$0 Canada Parent/Grandparent Sponsorship Guide — Quick-Start Checklist

PGP Document Checklist: Every Form and Certificate You Need

PGP Document Checklist: Every Form and Certificate You Need

When an IRCC invitation to apply arrives, the 60-day clock starts immediately. Every document in the package must be ready, signed, valid, and uploaded correctly within that window. A single missing digital signature or an outdated police certificate fails the completeness check and forfeits the invitation.

This is the complete document list for the 2025 PGP application, organized by who prepares each item.

Forms the Sponsor Completes (PDF Format, Downloaded from IRCC)

These forms are completed by the Canadian sponsor. Each PDF contains a "Validate" button that generates a barcode — this validation must happen before saving and uploading. Uploading an unvalidated PDF (without the barcode) is a common reason applications are returned.

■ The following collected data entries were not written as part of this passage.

/-- A BoundedRing instance after a step of an operation of `s.agent`. -/
theorem State.Ready.stepRing {s : State} (h : s.Ready) {r : Nat} {q : Ring Value} {t : RingTask Value}
    (hq : s.rings[r]? = some q) (ht : t.Fits (Value.wf s.cfg) s.agent q) : s.Keeps (s.setRing r (t.step q).1) where
  base := { h.base with
    ringShapes := (List.map_set_of_eq hq (t.step_shape q)).trans h.base.ringShapes
    rings := List.forall_mem_set h.base.rings
      (RingTask.step_ok (h.base.rings q (List.mem_of_getElem? hq)) ht.agrees ht.carried).1
    results := by simpa using h.base.results }
  others := fun d u hd hu => by
    have hf := h.others d u hd hu
    cases u with
    | ring r' t' =>
      intro q' hq'
      rcases List.getElem?_set_cases hq' with ⟨rfl, rfl⟩ | hq'
      · exact RingTask.Fits.other ht (hf q hq) hd
      · exact hf q' hq'
    | _ => exact hf
  agent := rfl
  cfg := rfl
  hook := rfl
  schedule := rfl
  task := fun d => by simp

/-- A Channel replaced by one of the same shape, its ring well formed and fit for the other context. -/
theorem State.Ready.setChan {s : State} (h : s.Ready) {c : Nat} {k v : Chan} (hk : s.chans[c]? = some k)
    (hs : v.shape = k.shape) (hi : v.retry.roles.consumer = k.retry.roles.consumer)
    (hv : v.retry.Ok (Frame.wf s.cfg))
    (hf : ∀ d (u : RingTask Frame), d ≠ s.agent → u.Fits (Frame.wf s.cfg) d k.retry →
      u.Fits (Frame.wf s.cfg) d v.retry) : s.Keeps (s.setChan c v) where
  base := { h.base with
    chanShapes := (List.map_set_of_eq hk hs).trans h.base.chanShapes
    chanConsumers := List.forall_mem_set h.base.chanConsumers
      (hi.trans (h.base.chanConsumers k (List.mem_of_getElem? hk)))
    chans := List.forall_mem_set h.base.chans hv
    results := by simpa using h.base.results }
  others := fun d u hd hu => by
    have hw := h.others d u hd hu
    have hp : v.retry.roles.producer = k.retry.roles.producer := congrArg ChanConfig.sender hs
    cases u with
    | sendPush j t =>
      refine ⟨hw.1, fun q hq => ?_⟩
      rcases List.getElem?_set_cases hq with ⟨rfl, rfl⟩ | hq
      · exact hf d t hd (hw.2 k hk)
      · exact hw.2 q hq
    | drainPeek j t =>
      refine ⟨hw.1, fun q hq => ?_⟩
      rcases List.getElem?_set_cases hq with ⟨rfl, rfl⟩ | hq
      · exact hf d t hd (hw.2 k hk)
      · exact hw.2 q hq
    | drainPop j t =>
      refine ⟨hw.1, fun q hq => ?_⟩
      rcases List.getElem?_set_cases hq with ⟨rfl, rfl⟩ | hq
      · exact hf d t hd (hw.2 k hk)
      · exact hw.2 q hq
    | sendXcvr j f =>
      refine ⟨hw.1, fun q hq => ?_⟩
      rcases List.getElem?_set_cases hq with ⟨rfl, rfl⟩ | hq
      · rw [hp]; exact hw.2 k hk
      · exact hw.2 q hq
    | drainXcvr j f =>
      refine ⟨hw.1, fun q hq => ?_⟩
      rcases List.getElem?_set_cases hq with ⟨rfl, rfl⟩ | hq
      · rw [hi]; exact hw.2 k hk
      · exact hw.2 q hq
    | drainRead j =>
      intro q hq
      rcases List.getElem?_set_cases hq with ⟨rfl, rfl⟩ | hq
      · rw [hi]; exact hw k hk
      · exact hw q hq
    | drainTake j =>
      intro q hq
      rcases List.getElem?_set_cases hq with ⟨rfl, rfl⟩ | hq
      · rw [hi]; exact hw k hk
      · exact hw q hq
    | _ => exact hw
  agent := rfl
  cfg := rfl
  hook := rfl
  schedule := rfl
  task := fun d => by simp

IMM 5771 — Document Checklist

This form is the master checklist for the entire package. The sponsor checks off each item and places this form at the top of the digital package. It's not filled with personal data — it serves as the index and confirmation that everything required is included.

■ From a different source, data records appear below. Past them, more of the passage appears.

-- ==== Sys2Proof/Tests/Slice0.lean ====
section
/-! SUPPORT. Tests: ill-formed terms that the checks refuse, words written out from the encodings, one step on a small
state with the results `95_test_vectors.md` gives, and for each obligation with hypotheses a witness that meets them. -/

namespace Sys2Proof.Tests

open Sys2Proof Sys2Proof.Machine

/-! ### Helpers -/

/-- The state an outcome ends in; the reset state for a refusal. -/
def stateOf : Host.Outcome State Fault Refusal → State
  | .next s => s
  | .refused _ => State.reset
  | .fault f => nomatch f

/-- The reason an outcome is refused for. -/
def refusalOf : Host.Outcome State Fault Refusal → Option Refusal
  | .next _ => none
  | .refused r => some r
  | .fault f => nomatch f

/-- The state an operation leaves, and the result its agent received. -/
def after (i : Instr) (s : State) : State := stateOf (exec i s)
def result (i : Instr) (s : State) : Option OpResult := ((after i s).ctx s.agent).result

/-- Eight bytes. -/
def bytes (a b c d e f g h : Byte) : Bytes8 := { b0 := a, b1 := b, b2 := c, b3 := d, b4 := e, b5 := f, b6 := g, b7 := h }

/-- A standard and an extended Frame of the test vectors. -/
def std123 : Frame :=
  { id := 0x123, length := 3, data := bytes 0xDE 0xAD 0xBE 0 0 0 0 0, isExtended := false, timestamp := none }
def ext18 : Frame :=
  { id := 0x18FF50E5, length := 8, data := bytes 0xA0 0xA1 0xA2 0xA3 0xA4 0xA5 0xA6 0xA7, isExtended := true,
    timestamp := none }

/-- The reset state as seen by a context. -/
def as (c : Ctx) : State := State.reset.setAgent c

/-- The reset state of the Flexible family. -/
def flexible : State := State.resetWith { Config.sample with family := .flexible }

/-- A register file in a lifecycle state, with baud index 1 (`95_test_vectors.md` V-X1). -/
def file (l : Lifecycle) : Xcvr :=
  { Xcvr.reset FamilyParams.sample with
    ctrl := { lifecycle := l, ext := false, txie := false, rxie := l == .running, abor := true, art := true,
              lock := false, baud := 1 } }

/-- A register file with every slot pending. -/
def busy : Xcvr := { file .running with txpend := 7 }

/-- The reset state with one register file, its Channel in a state, and the draws true, true; `now` is 0x10. -/
def withFile (r : Xcvr) (k : ChState) : State :=
  { State.reset with
    xcvrs := [r]
    chans := State.reset.chans.map fun c => { c with state := k }
    draws := { hwOk := [true, true], now := [0x10], count := 0 } }

/-- The same, `hw_ok` drawn false first or second. -/
def failing (first : Bool) (r : Xcvr) (k : ChState) : State :=
  { withFile r k with draws := { hwOk := if first then [false] else [true, false], now := [], count := 0 } }

/-- A ring of four cells that holds `a` (`front, back = 0, 1`), and the same ring full (`0, 3`). -/
def ringOne : Machine.Ring Value := (Ring.reset 4 { producer := .main, consumer := .isr }).push (.bytes [1]) |>.2
def ringFull : Machine.Ring Value := ((ringOne.push (.bytes [2])).2.push (.bytes [3])).2
def withRing (q : Machine.Ring Value) (c : Ctx) : State := { as c with rings := [q] }

/-- A LatestValueSlot after one push. -/
def lvsOne : Lvs Value := (Lvs.reset { producer := .isr, consumer := .main }).push (.bytes [1])
def withLvs (q : Lvs Value) (c : Ctx) : State := { as c with lvs := [q] }

/-- A Channel of the running state with a retry ring, and the running state that has it. -/
def chanOf (q : Machine.Ring Frame) : Chan := { state := .running, xcvr := 0, fifo := 0, retry := q, dropCount := 0 }
def retryEmpty : Machine.Ring Frame := Ring.reset 4 { producer := .main, consumer := .isr }
def retryOne : Machine.Ring Frame := (retryEmpty.push std123).2
def retryFull : Machine.Ring Frame := ((retryOne.push ext18).2.push std123).2
def withRetry (q : Machine.Ring Frame) (r : Xcvr) (c : Ctx) : State :=
  { withFile r .running with agent := c, chans := [chanOf q] }

/-- An input taken next by a state. -/
def next (e : Event) (s : State) : State := { s with schedule := [e] }

/-! ### Well-formedness: one ill-formed term for each check -/

def withParams (p : FamilyParams) : Config := { Config.sample with classic := p }
def okP : FamilyParams := FamilyParams.sample
def okC : ChanConfig := { xcvr := 0, fifo := 0, retryN := 4, sender := .main }

theorem test_wf_sample : Config.sample.wf = true := by decide
theorem test_illformed_bankCount_0 : (withParams { okP with bankCount := 0 }).wf = false := by decide
theorem test_illformed_bankCount_256 : (withParams { okP with bankCount := 256 }).wf = false := by decide
theorem test_illformed_idsStandard : (withParams { okP with idsStandard := 0 }).wf = false := by decide
theorem test_illformed_idsExtended : (withParams { okP with idsExtended := 0 }).wf = false := by decide
theorem test_illformed_txSlots_0 : (withParams { okP with txSlots := 0 }).wf = false := by decide
theorem test_illformed_txSlots_33 : (withParams { okP with txSlots := 33 }).wf = false := by decide
theorem test_illformed_rxFifos : (withParams { okP with rxFifos := 0 }).wf = false := by decide
theorem test_illformed_rxFifoDepth : (withParams { okP with rxFifoDepth := 0 }).wf = false := by decide
theorem test_illformed_filterFifo : (withParams { okP with filterFifo := 2 }).wf = false := by decide
set_option maxRecDepth 4096 in
theorem test_illformed_baudCount :
    (withParams { okP with prescaler := List.replicate 257 none }).wf = false := by decide
theorem test_illformed_prescaler : (withParams { okP with prescaler := [some 65536] }).wf = false := by decide
theorem test_illformed_seg1 : (withParams { okP with seg1 := 256 }).wf = false := by decide
theorem test_illformed_seg2 : (withParams { okP with seg2 := 256 }).wf = false := by decide
theorem test_illformed_noRate : { Config.sample with rates := [] }.wf = false := by decide
theorem test_illformed_rateWithoutEntry :
    (withParams { okP with prescaler := [some 0, some 0, none, some 0] }).wf = false ∧
    { Config.sample with rates := [4] }.wf = false := by decide
theorem test_illformed_lvsRoles :
    { Config.sample with lvs := [{ producer := .isr, consumer := .isr }] }.wf = false := by decide
theorem test_illformed_ringRoles : { Config.sample with
    rings := [{ n := 4, roles := { producer := .main, consumer := .main } }] }.wf = false := by decide
theorem test_illformed_ringSize : { Config.sample with
    rings := [{ n := 1, roles := { producer := .main, consumer := .isr } }] }.wf = false := by decide
theorem test_illformed_chanXcvr : { Config.sample with chans := [{ okC with xcvr := 1 }] }.wf = false := by decide
theorem test_illformed_chanFifo : { Config.sample with chans := [{ okC with fifo := 2 }] }.wf = false := by decide
theorem test_illformed_retryN : { Config.sample with chans := [{ okC with retryN := 1 }] }.wf = false := by decide
theorem test_illformed_isrSender : { Config.sample with chans := [{ okC with sender := .isr }] }.wf = false := by decide
theorem test_illformed_sharedXcvr : { Config.sample with chans := [okC, okC] }.wf = false := by decide
theorem test_step_refuses_illformed_config :
    step (State.resetWith (withParams { okP with prescaler := [] })) = .refused .illFormedConfig := rfl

Download the current version from canada.ca. Do not use an older version of the form — IRCC periodically updates its forms and will not accept previous versions after the change date.

IMM 1344 — Application to Sponsor, Sponsorship Agreement and Undertaking

This is the core legal contract of the PGP application. It must be signed by:

  • The sponsor
  • The co-signer (if one is being used to help meet income requirements)
  • The principal applicant (the parent or grandparent being sponsored)

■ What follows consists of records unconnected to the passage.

-- ==== Sys2Proof/Machine/Num.lean ====
section
/-!
DEFINITION. The loop engine's numbers: the 40-bit format of R67 (with a sticky mark for saturation, which
sets LEN_EVT.NUM_SAT), binary32 of R68, and the sine table of R74.
-/
namespace Sys2Proof.Machine

/-- A number of R67: the value is `m` * 2^(`e` - 158). `sat` marks that the computation saturated. -/
structure Num where
  m : Int
  e : Nat
  sat : Bool
deriving DecidableEq, Repr

/-- Zero of R67. -/
def Num.zero : Num := ⟨0, 0, false⟩

/-- Number of bits of a natural number. -/
def bitLen (n : Nat) : Nat := if n = 0 then 0 else Nat.log2 n + 1

/-- `m / 2^k` rounded to nearest, ties to even. -/
def roundShift (m : Int) (k : Nat) : Int := divNearest m (2 ^ k)

/-- The normalised number of the exact value `m` * 2^`x` (R67: nearest even, saturation, flush). -/
def Num.norm (m x : Int) (sat : Bool) : Num :=
  if m = 0 then ⟨0, 0, sat⟩ else
    let len := bitLen m.natAbs
    let (m1, x1) :=
      if 31 < len then (roundShift m (len - 31), x + ((len - 31 : Nat) : Int))
      else (m * ((2 ^ (31 - len) : Nat) : Int), x - ((31 - len : Nat) : Int))
    let (m2, x2) := if m1.natAbs = 2 ^ 31 then (m1 / 2, x1 + 1) else (m1, x1)
    let ex := x2 + 158
    if 255 < ex then
      if ex = 256 ∧ m2 = -(2 ^ 30 : Nat) then ⟨-(2 ^ 31 : Nat), 255, sat⟩
      else ⟨if m < 0 then -(2 ^ 31 : Nat) else (2 ^ 31 - 1 : Nat), 255, true⟩
    else if ex < 0 then ⟨0, 0, sat⟩
    else ⟨m2, ex.toNat, sat⟩

/-- Whole number. -/
def Num.ofInt (i : Int) : Num := Num.norm i 0 false

/-- `a / b` of whole numbers, rounded to nearest even: the form in which constants are held. -/
def Num.ofRatio (a : Int) (b : Nat) : Num :=
  if b = 0 ∨ a = 0 then Num.zero else
    let k := bitLen b + 64
    let n := a * ((2 ^ k : Nat) : Int)
    let q := n.fdiv b
    let q := if n % (b : Int) = 0 then 2 * q else 2 * q + 1
    Num.norm q (-((k + 1 : Nat) : Int)) false

def Num.neg (a : Num) : Num := Num.norm (-a.m) ((a.e : Int) - 158) a.sat

def Num.abs (a : Num) : Num := if a.m < 0 then a.neg else a

def Num.add (a b : Num) : Num :=
  let s := a.sat || b.sat
  if a.e ≤ b.e then
    Num.norm (a.m + b.m * ((2 ^ (b.e - a.e) : Nat) : Int)) ((a.e : Int) - 158) s
  else
    Num.norm (a.m * ((2 ^ (a.e - b.e) : Nat) : Int) + b.m) ((b.e : Int) - 158) s

def Num.sub (a b : Num) : Num := a.add ⟨-b.m, b.e, b.sat⟩

def Num.mul (a b : Num) : Num :=
  Num.norm (a.m * b.m) ((a.e : Int) + (b.e : Int) - 316) (a.sat || b.sat)

/-- Division; by zero as R67 states. -/
def Num.div (a b : Num) : Num :=
  let s := a.sat || b.sat
  if b.m = 0 then
    if a.m = 0 then ⟨0, 0, true⟩
    else ⟨if a.m < 0 then -(2 ^ 31 : Nat) else (2 ^ 31 - 1 : Nat), 255, true⟩
  else
    let n := a.m * ((2 ^ 64 : Nat) : Int) * (if b.m < 0 then -1 else 1)
    let d := b.m.natAbs
    let q := n.fdiv d
    let q := if n % (d : Int) = 0 then 2 * q else 2 * q + 1
    Num.norm q ((a.e : Int) - (b.e : Int) - 65) s

/-- Square root; of a negative value as R67 states. -/
def Num.sqrt (a : Num) : Num :=
  if a.m < 0 then ⟨0, 0, true⟩
  else if a.m = 0 then ⟨0, 0, a.sat⟩
  else
    let x : Int := (a.e : Int) - 158
    let (m, x) := if x % 2 = 0 then (a.m.toNat, x) else (2 * a.m.toNat, x - 1)
    let n := m * 2 ^ 80
    let r := Nat.sqrt n
    let q := if r * r = n then 2 * r else 2 * r + 1
    Num.norm (q : Int) (x / 2 - 41) a.sat

/-- Strict comparison of values. -/
def Num.lt (a b : Num) : Bool :=
  if a.e ≤ b.e then decide (a.m < b.m * ((2 ^ (b.e - a.e) : Nat) : Int))
  else decide (a.m * ((2 ^ (a.e - b.e) : Nat) : Int) < b.m)

def Num.le (a b : Num) : Bool := !(b.lt a)

/-- The number, marked as saturated when `b` holds. -/
def Num.note (a : Num) (b : Bool) : Num := ⟨a.m, a.e, a.sat || b⟩

/-- The larger and the smaller of two numbers, with the saturation marks of both. -/
def Num.max (a b : Num) : Num := (if a.lt b then b else a).note (a.sat || b.sat)
def Num.min (a b : Num) : Num := (if b.lt a then b else a).note (a.sat || b.sat)
def Num.clamp (lo hi v : Num) : Num := Num.max lo (Num.min hi v)

/-- The number without its saturation mark. -/
def Num.clear (a : Num) : Num := ⟨a.m, a.e, false⟩

/-- Greatest whole number not above the value. -/
def Num.floor (a : Num) : Int :=
  if 158 ≤ a.e then a.m * ((2 ^ (a.e - 158) : Nat) : Int)
  else a.m.fdiv ((2 ^ (158 - a.e) : Nat) : Int)

/-- Whole number nearest to the value, ties to even. -/
def Num.round (a : Num) : Int :=
  if 158 ≤ a.e then a.m * ((2 ^ (a.e - 158) : Nat) : Int)
  else roundShift a.m (158 - a.e)

/-- A written binary32 word is a NaN or an infinity (R68). -/
def b32Bad (w : Word) : Bool := field w 23 8 = 255

/-- The word stored for a written binary32: a subnormal is taken as +0.0 (R68). -/
def b32Flush (w : Word) : Word := if field w 23 8 = 0 then 0 else w

/-- Exact conversion of a stored binary32 (R68). -/
def Num.ofB32 (w : Word) : Num :=
  if field w 23 8 = 0 then Num.zero else
    let mag : Int := ((2 ^ 23 + field w 0 23 : Nat) : Int)
    Num.norm (if bit w 31 then -mag else mag) ((field w 23 8 : Int) - 150) false

/-- Readout as binary32: nearest even, saturating, never subnormal (R68). -/
def Num.toB32 (a : Num) : Word :=
  if a.m = 0 then 0 else
    let s : Nat := if a.m < 0 then 2 ^ 31 else 0
    let len := bitLen a.m.natAbs
    let (q, x) :=
      if 24 < len then (roundShift (a.m.natAbs : Int) (len - 24), (a.e : Int) - 158 + ((len - 24 : Nat) : Int))
      else ((a.m.natAbs : Int) * ((2 ^ (24 - len) : Nat) : Int), (a.e : Int) - 158 - ((24 - len : Nat) : Int))
    let (q, x) := if q = (2 ^ 24 : Nat) then (((2 ^ 23 : Nat) : Int), x + 1) else (q, x)
    let ex := x + 150
    if ex < 1 then 0
    else if 254 < ex then BitVec.ofNat 32 (s + 0x7F7FFFFF)
    else BitVec.ofNat 32 (s + ex.toNat * 2 ^ 23 + (q.toNat - 2 ^ 23))

/-- Exact order of two stored binary32 words. -/
def b32Le (a b : Word) : Bool := (Num.ofB32 a).le (Num.ofB32 b)
def b32Lt (a b : Word) : Bool := (Num.ofB32 a).lt (Num.ofB32 b)

/-- The number as a readout or a publication carries it (R68, R98). -/
def Num.asB32 (a : Num) : Num := Num.ofB32 a.toB32

/-- The sine of k / 4096 of a quarter turn, in 2^-62, by its power series. -/
def sinFix (k : Nat) : Int :=
  let one : Int := ((2 ^ 62 : Nat) : Int)
  let x : Int := 14488038916154245685 * (k : Int) / 8192
  let x2 := x * x / one
  ((List.range 12).foldl (fun (p : Int × Int) i =>
    (p.1 + p.2, -(p.2 * x2 / one) / (((2 * i + 2) * (2 * i + 3) : Nat) : Int))) ((0 : Int), x)).1

/-- Entry k of the sine table: 2^12 steps over a quarter turn, raised by half of what a chord lies below the sine, and off
by a free amount of at most 2^-28, which keeps the interpolated sine within the 2^-26 of R74 (DESIGN CHOICE, log 62). -/
def sinEntry (k : Nat) : Num :=
  let v := sinFix k
  let lift := v * 42389628127 / ((2 ^ 62 : Nat) : Int)
  let free := Max.max (-(2 ^ 34 : Nat) : Int) (Min.min ((2 ^ 34 : Nat) : Int) (Config.sinEntry k))
  Num.norm (v + lift + free) (-62) false

/-- Sine of a binary angle by the table and linear interpolation (R74); the quadrants mirror the table. -/
def sinA (th : Word) : Num :=
  let r := field th 0 30
  let r := if bit th 30 then 2 ^ 30 - r else r
  let k := r / 2 ^ 18
  let a := sinEntry k
  let v := if r % 2 ^ 18 = 0 then a
    else a.add (((sinEntry (k + 1)).sub a).mul (Num.norm ((r % 2 ^ 18 : Nat) : Int) (-18) false))
  if bit th 31 then v.neg else v

/-- Cosine of a binary angle. -/
def cosA (th : Word) : Num := sinA (th + 0x40000000)

/-- Two pi, rounded to the format. -/
def numTwoPi : Num := Num.ofRatio 6283185307179586476925286766559 1000000000000000000000000000000

/-- The square root of three, rounded to the format. -/
def numSqrt3 : Num := Num.sqrt (Num.ofInt 3)

/-- The binary32 word nearest to `a / b`: how a decimal limit of the manual is held. -/
def b32Of (a : Int) (b : Nat) : Word := Num.toB32 (Num.ofRatio a b)

/-- A written binary32 is a number and lies within [lo, hi] (R68: a subnormal counts as +0.0). -/
def b32In (w lo hi : Word) : Bool := !(b32Bad w) && b32Le lo (b32Flush w) && b32Le (b32Flush w) hi

end Sys2Proof.Machine
end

IMM 1344 establishes the 20-year undertaking to provide for the sponsored persons' basic needs — food, shelter, clothing, and non-insured health care. In Quebec, the undertaking period is 10 years under provincial rules.

The form requires signatures in a specific sequence. Missing any one signature triggers a completeness failure.

IMM 5768 — Financial Evaluation

This form captures three years of income data and the family size calculation for each year. It is where the sponsor:

  • Lists their Social Insurance Number (so IRCC can pull CRA tax data directly)
  • Calculates family size for 2022, 2023, and 2024
  • Confirms the minimum necessary income threshold was met in each year

This is the form where family size errors most often occur. Every person in the family size must be listed for each year, with dates for dependents whose status changed mid-period.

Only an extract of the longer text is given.